• Nenhum resultado encontrado

2 CONTEXTUALIZAÇÃO DO OBJETO DE PESQUISA

5.6 O(s) Bebê(s) e sua(s) especificidade(s)

A ilusão de estar à espera dos acontecimentos e apenas observar foi desfeita no exato momento em que entramos na sala de referência. Não há como não se render àqueles sorrisos, afagos, choros e necessidades. Não tem como ficar imune, e algumas vezes, a emergência de determinados momentos nos fizeram participar de suas rotinas, como por exemplo, numa ocasião em que a professora havia saído para lanchar e a auxiliar havia ficado só com todo o grupo. Nesse momento um dos bebês precisava ser limpo no banheiro, foi então que nos sentimos na obrigação de velarmos por elas naquele momento.

Outra situação ocorreu quando os bebês solicitavam da professora brincar no gramado, porém uma delas quis permanecer na sala, pois naquele dia estava indisposta. Era o momento do lanche da auxiliar educacional e a professora estava só. Há algum tempo os bebês solicitavam da professora para brincarem na grama. Assim, ela resolveu atendê-los e saiu correndo com eles, com um grande lençol para a brincadeira. Márcia, um dos bebês, não foi, pois estava naquele dia indisposta e ficou na porta olhando todos se divertirem. Outra professora de Infantil II viu a brincadeira e saiu correndo também e se juntou ao grupo, esse foi um momento que não pude fotografar por estar dando atenção a Márcia. Aquela foi outra ocasião em que me senti responsável por aquele bebê.

Figura 15 – As necessidades dos bebês

Fonte: acervo pessoal.

E esses não foram os únicos episódios, aconteceram muitos outros em que uma profissional ficava com todo o grupo, o que nos levou a auxiliar de alguma forma, de modo que não fizemos registro fotográfico, mas propiciou experiências inesquecíveis as quais registramos neste texto.
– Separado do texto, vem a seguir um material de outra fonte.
-- ==== Sys2Proof/Tests/Slice0.lean ====
section
/-! SUPPORT. Tests: words decoded as the spec writes them, well-formedness, one step of each instruction against the spec's
vectors (95_test_vectors.md), and for every statement with hypotheses a state and operands that meet them. -/

namespace Sys2Proof.Tests

open Sys2Proof Sys2Proof.Machine Host

/-! ## Small states -/

def cfg : Cfg := { addr := 1, register := 2, bus := 3 }

/-- In IDLE with REG at `r`, the words `ws` waiting and the turns `turns` to come. -/
def idleState (r : Byte) (ws : List ReqWord) (turns : List Turn) : State :=
  { State.resetWith r cfg Config.defaultWidths with requests := ws, world := turns }

/-- In RD_PEND for the instruction `i`, with the turns `turns` to come. -/
def rdState (i : Instr) (turns : List Turn) : State :=
  { State.resetWith 0xFF#8 cfg Config.defaultWidths with
    phase := .rdPend, reqOp := i.request.op, reqAll := i.request.all, reqIdx := i.request.idx, reqSt := i.request.st,
    calls := [.read cfg], world := turns }

/-- In WR_PEND for `SET 0,on` read from 0xFF (95_test_vectors.md P4, after step 3 of instance A). -/
def wrState (turns : List Turn) : State :=
  { State.resetWith 0xFF#8 cfg Config.defaultWidths with
    phase := .wrPend, reqOp := 1#1, reqAll := 0#1, reqIdx := 0x00#8, reqSt := 0b01#2, rdByte := 0xFF#8,
    calls := [.write cfg 0xFE#8, .read cfg], world := turns }

def withRead (r : ReadResult) (s : State) : State := { s with rdPort := some r }
def withWrite (r : WriteReturn) (s : State) : State := { s with wrPort := some r }
def acked : WriteReturn := { result := .ack 1, held := none }
def failedWrite : WriteReturn := { result := .err 0x17, held := none }
def failedWriteHeld : WriteReturn := { result := .err 0x17, held := some 0xFB#8 }

def responseOf : Outcome State Fault Refusal → Option Response
  | .next t => t.responses.head?
  | .fault _ => none
  | .refused _ => none

def callOf : Outcome State Fault Refusal → Option Call
  | .next t => t.calls.head?
  | .fault _ => none
  | .refused _ => none

def regOf : Outcome State Fault Refusal → Option Byte
  | .next t => some t.reg
  | .fault _ => none
  | .refused _ => none

def phaseOf : Outcome State Fault Refusal → Option Phase
  | .next t => some t.phase
  | .fault _ => none
  | .refused _ => none

/-! ## Decoding: the words of 95_test_vectors.md V-ENC, bit by bit -/

theorem test_decode_getCh : decode 0b000000000011#12 = .ok (.getCh 0x03#8 0b00#2) := by decide
theorem test_decode_getCh_st_ignored : decode 0x601#12 = .ok (.getCh 0x01#8 0b11#2) := by decide
theorem test_decode_getAll : decode 0b000100000000#12 = .ok (.getAll 0x00#8 0b00#2) := by decide
theorem test_decode_setChOff : decode 0b100000000010#12 = .ok (.setChOff 0x02#8) := by decide
theorem test_decode_setChOn : decode 0b101000000001#12 = .ok (.setChOn 0x01#8) := by decide
theorem test_decode_setAllOff : decode 0b100100000000#12 = .ok (.setAllOff 0x00#8) := by decide
theorem test_decode_setAllOn_idx_ignored : decode 0xB5A#12 = .ok (.setAllOn 0x5A#8) := by decide
theorem test_decode_channel_4 : decode 0x004#12 = .illegal .invalidChannel := by decide
theorem test_decode_channel_255 : decode 0xAFF#12 = .illegal .invalidChannel := by decide
theorem test_decode_state_2 : decode 0xC01#12 = .illegal .invalidState := by decide
theorem test_decode_illegal_twice : decode 0xE09#12 = .illegal .invalidChannel := by decide
theorem test_encode_setChOn : encode (.setChOn 0x03#8) = 0xA03#12 := by decide
theorem test_encode_getCh : encode (.getCh 0x01#8 0b11#2) = 0x601#12 := by decide
theorem test_decodeTableWord : decodeTableWord 16 0xB00 = some (.setAllOn 0x00#8) := by decide
theorem test_decodeTableWord_too_wide : decodeTableWord 16 0x1B00 = none := by decide

/-! ## Well-formedness: the one check, in each form it guards -/

theorem test_illFormed_getCh : (Instr.getCh 0x04#8 0b00#2).wellFormed = false := by decide
theorem test_illFormed_setChOff : (Instr.setChOff 0x80#8).wellFormed = false := by decide
theorem test_illFormed_setChOn : (Instr.setChOn 0xFF#8).wellFormed = false := by decide
theorem test_wellFormed_ordinal_3 : (Instr.getCh 0x03#8 0b11#2).wellFormed = true := by decide

/-! ## The register byte (95_test_vectors.md V-VAL, E1, V-SET) -/

theorem test_legal_EF : legal 0xEF#8 = false := by decide
theorem test_legal_08 : legal 0x08#8 = false := by decide
theorem test_decode_F8 : decodeStates 0xF8#8 = #v[.off, .on, .on, .on] := by decide
theorem test_rdata_F6 : rdataOf (decodeStates 0xF6#8) = 0b1001#4 := by decide
theorem test_complement_is_8_bits : newByte 0xFF#8 0#1 0x00#8 .on = 0xFE#8 := by decide

/-! ## One step of each instruction -/

/-- 95_test_vectors.md E1. -/
theorem test_getCh_F8 : responseOf (exec (.getCh 0x00#8 0b00#2) (withRead (.val 0xF8#8) (rdState (.getCh 0x00#8 0b00#2) []))) =
    some (.okGetOne .off) := by decide
/-- 95_test_vectors.md V-GET, `GET 1` with `st = 0b11` on 0xFA. -/
theorem test_getCh_FA : responseOf (exec (.getCh 0x01#8 0b11#2) (withRead (.val 0xFA#8) (rdState (.getCh 0x01#8 0b11#2) []))) =
    some (.okGetOne .on) := by decide
/-- 95_test_vectors.md V-GET. -/
theorem test_getAll_F1 : responseOf (exec (.getAll 0x00#8 0b00#2) (withRead (.val 0xF1#8) (rdState (.getAll 0x00#8 0b00#2) []))) =
    some (.okGetAll #v[.on, .on, .on, .off]) := by decide
/-- 95_test_vectors.md V-ERR. -/
theorem test_getAll_00 : responseOf (exec (.getAll 0x00#8 0b00#2) (withRead (.val 0x00#8) (rdState (.getAll 0x00#8 0b00#2) []))) =
    some (.failed .invalidRegisterByte) := by decide
/-- 95_test_vectors.md P5: the write attempted is of 0xFB. -/
theorem test_setChOff_F3 : callOf (exec (.setChOff 0x03#8) (withRead (.val 0xF3#8) (rdState (.setChOff 0x03#8) []))) =
    some (.write cfg 0xFB#8) := by decide
/-- 95_test_vectors.md V-SET: no change, still written. -/
theorem test_setChOff_FF : callOf (exec (.setChOff 0x00#8) (withRead (.val 0xFF#8) (rdState (.setChOff 0x00#8) []))) =
    some (.write cfg 0xFF#8) := by decide
/-- 95_test_vectors.md V-SET. -/
theorem test_setChOn_FA : callOf (exec (.setChOn 0x01#8) (withRead (.val 0xFA#8) (rdState (.setChOn 0x01#8) []))) =
    some (.write cfg 0xF8#8) := by decide
/-- 95_test_vectors.md P4 step 5. -/
theorem test_setChOn_ack : regOf (exec (.setChOn 0x00#8) (withWrite acked (wrState []))) = some 0xFE#8 := by decide
/-- 95_test_vectors.md P2 step 9. -/
theorem test_setAllOff_F6 : callOf (exec (.setAllOff 0x00#8) (withRead (.val 0xF6#8) (rdState (.setAllOff 0x00#8) []))) =
    some (.write cfg 0xFF#8) := by decide
/-- 95_test_vectors.md V-ERR: a failing read. -/
theorem test_setAllOff_err : responseOf (exec (.setAllOff 0x00#8) (withRead (.err 0x2A) (rdState (.setAllOff 0x00#8) []))) =
    some (.failed (.transportError 0x2A)) := by decide
/-- 95_test_vectors.md V-SET, `idx = 0x5A` ignored. -/
theorem test_setAllOn_FA : callOf (exec (.setAllOn 0x5A#8) (withRead (.val 0xFA#8) (rdState (.setAllOn 0x5A#8) []))) =
    some (.write cfg 0xF0#8) := by decide
/-- 42_set.md section 4: an illegal byte stops before the write. -/
theorem test_setAllOn_7F : callOf (exec (.setAllOn 0x00#8) (withRead (.val 0x7F#8) (rdState (.setAllOn 0x00#8) []))) =
    some (.read cfg) := by decide

/-- A word placed for the fetch is accepted by the next step, from reset (95_test_vectors.md P4 step 1). -/
theorem test_withFetchWord : phaseOf (step (State.reset.withFetchWord 16 0xA00)) = some .rdPend := by decide
/-- 95_test_vectors.md V-ERR, `SET #9,?3`. -/
theorem test_step_illegal_word : responseOf (step (idleState 0xFA#8 [0xE09#12] [])) = some (.failed .invalidChannel) := by decide
/-- 95_test_vectors.md V-ERR, `SET 1,?2`. -/
theorem test_step_illegal_state : responseOf (step (idleState 0xFA#8 [0xC01#12] [])) = some (.failed .invalidState) := by decide
/-- 70_reset_and_hazards.md R131: a late result leaves a read that is awaited outstanding. -/
theorem test_lateRead : phaseOf (step (rdState (.getAll 0x00#8 0b00#2) [.lateRead (.byte 0xF0#8)])) = some .rdPend := by decide
/-- 00_scope.md R5: an error payload of the default width, all ones, is passed on. -/
theorem test_payload_widest : responseOf (step (rdState (.getAll 0x00#8 0b00#2) [.readReturn (.failure 0xFF)])) =
    some (.failed (.transportError 0xFF)) := by decide
/-- 30_encoding.md R64: the source's invalid channel examples. -/
theorem test_soft_channels : softChannelCode (.integer (-1)) = (0#1, 0xFF#8) ∧ softChannelCode (.text "ALL") = (0#1, 0xFF#8) ∧
    softChannelCode (.text "") = (0#1, 0xFF#8) ∧ softChannelCode (.integer 4) = (0#1, 0x04#8) := by decide

/-! ## Hypotheses that are met -/

theorem witness_DecodeOfEncode : (Instr.getCh 0x03#8 0b11#2).wellFormed = true := by decide
theorem witness_EncodeOfDecode : decode 0xFFF#12 = .illegal .invalidState ∧ decode 0x7FF#12 = .ok (.getAll 0xFF#8 0b11#2) := by
  decide
theorem witness_DecoderFollowsOpcodeMap : (∀ row ∈ opcodeTable, row.matches 0x004#12 = false) ∧
    (∃ row ∈ opcodeTable, row.matches 0x003#12 = true) := by decide
theorem witness_IllegalWordsAreAnsweredAtAccept :
    decode 0x004#12 = .illegal .invalidChannel ∧ decode 0xC03#12 = .illegal .invalidState ∧
    (idleState 0xFA#8 [0xC03#12] [.accept]).phase = .idle ∧ (idleState 0xFA#8 [0xC03#12] [.accept]).requests = [0xC03#12] ∧
    (idleState 0xFA#8 [0xC03#12] [.accept]).world = [.accept] := by decide
theorem witness_RequesterCodes : (0 : Int) ≤ 255 ∧ (255 : Int) ≤ 255 ∧ (255 : Int) < 256 ∧ ("ALL" ≠ "all") ∧
    ("On" ≠ "off") ∧ ("On" ≠ "on") := by decide
theorem witness_DecoderMapping : (0x08#8 : Byte).extractLsb' 0 4 = (0xF8#8 : Byte).extractLsb' 0 4 := by decide
theorem witness_EncoderBits_TargetMask_EncoderLaws : validChannel 0#1 0x03#8 = true ∧ validChannel 1#1 0xFF#8 = true ∧
    validChannel 0#1 0x00#8 = true ∧ (0x03#8 : Byte) ≠ 0x00#8 := by decide
theorem witness_GetChFollowsItsRule : (Instr.getCh 0x03#8 0b11#2).wellFormed = true ∧
    (idleState 0xF8#8 [] []).phase = .idle ∧
    (withRead (.val 0xF0#8) (rdState (.getCh 0x03#8 0b11#2) [])).phase = .rdPend ∧
    (withRead (.val 0xF0#8) (rdState (.getCh 0x03#8 0b11#2) [])).rdPort = some (.val 0xF0#8) ∧
    (0xF0#8 : Byte).extractLsb' 4 4 = 0xF#4 ∧ (0xEF#8 : Byte).extractLsb' 4 4 ≠ 0xF#4 ∧
    (withRead (.err 0x2A) (rdState (.getCh 0x03#8 0b11#2) [])).rdPort = some (.err 0x2A) := by decide
theorem witness_GetAllFollowsItsRule : (withRead (.val 0xFF#8) (rdState (.getAll 0xFF#8 0b11#2) [])).phase = .rdPend ∧
    (withRead (.val 0xFF#8) (rdState (.getAll 0xFF#8 0b11#2) [])).rdPort = some (.val 0xFF#8) ∧
    (0xFF#8 : Byte).extractLsb' 4 4 = 0xF#4 := by decide
theorem witness_SetForms_read : (Instr.setChOff 0x03#8).wellFormed = true ∧ (Instr.setChOn 0x03#8).wellFormed = true ∧
    (withRead (.val 0xFF#8) (rdState (.setChOff 0x03#8) [])).rdPort = some (.val 0xFF#8) ∧
    (withRead (.val 0xFF#8) (rdState (.setChOff 0x03#8) [])).phase = .rdPend ∧
    (0xF8#8 : Byte).getLsbD 3 = true ∧ (0xF7#8 : Byte).getLsbD 3 = false := by decide
theorem witness_SetForms_write : (withWrite acked (wrState [])).phase = .wrPend ∧
    (withWrite acked (wrState [])).wrPort = some { result := .ack 1, held := none } ∧
    (withWrite failedWrite (wrState [])).wrPort = some { result := .err 0x17, held := none } ∧
    (withWrite failedWriteHeld (wrState [])).wrPort = some { result := .err 0x17, held := some 0xFB#8 } := by decide
theorem witness_IllegalByteEndsTheOperation :
    (idleState 0xEF#8 [0x003#12] [.accept, .readReturn (.byte 0xEF#8)]).phase = .idle ∧
    (idleState 0xEF#8 [0x003#12] [.accept, .readReturn (.byte 0xEF#8)]).rdPort = none ∧
    decode 0x003#12 = .ok (.getCh 0x03#8 0b00#2) ∧ (0xEF#8 : Byte).extractLsb' 4 4 ≠ 0xF#4 := by decide
theorem witness_TransportErrorIsPassedOn :
    (idleState 0xF3#8 [0x803#12] [.accept, .readReturn (.byte 0xF3#8), .writeReturn failedWrite]).phase = .idle ∧
    (idleState 0xF3#8 [0x803#12] [.accept, .readReturn (.failure 0x2A)]).world = [.accept, .readReturn (.failure 0x2A)] ∧
    (idleState 0xF3#8 [0x803#12] []).rdPort = none ∧ (idleState 0xF3#8 [0x803#12] []).wrPort = none ∧
    decode 0x803#12 = .ok (.setChOff 0x03#8) ∧ isSet (.setChOff 0x03#8) = true ∧ legal 0xF3#8 = true ∧
    0xFF < 2 ^ (idleState 0xF3#8 [0x803#12] []).widths.errW := by decide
Esses acontecimentos nos levaram a refletir sobre a quantidade de profissionais numa turma de bebês: Será que dois profissionais para um quantitativo de 16 crianças é suficiente? Atenderíamos a necessidade da maioria das crianças ou atenderíamos apenas uma? Estariam desrespeitando o direito de qual grupo, o do bebê que ficou na porta ou a maioria deles que poderia ter suas necessidades não atendidas? Ou simplesmente de ambos?

Pensando nesse contexto de tantas demandas que um grupo de bebês exige, com tempos e ritmos, singularidades e solicitações tão diversas, um professor e um auxiliar darão conta de atendê-los? Pensamos que em todos os momentos isso não será possível. Foi preciso experenciarmos a realidade daquelas professoras para entender as suas queixas com relação ao quantitativo de profissionais para o atendimento de uma turma de bebês.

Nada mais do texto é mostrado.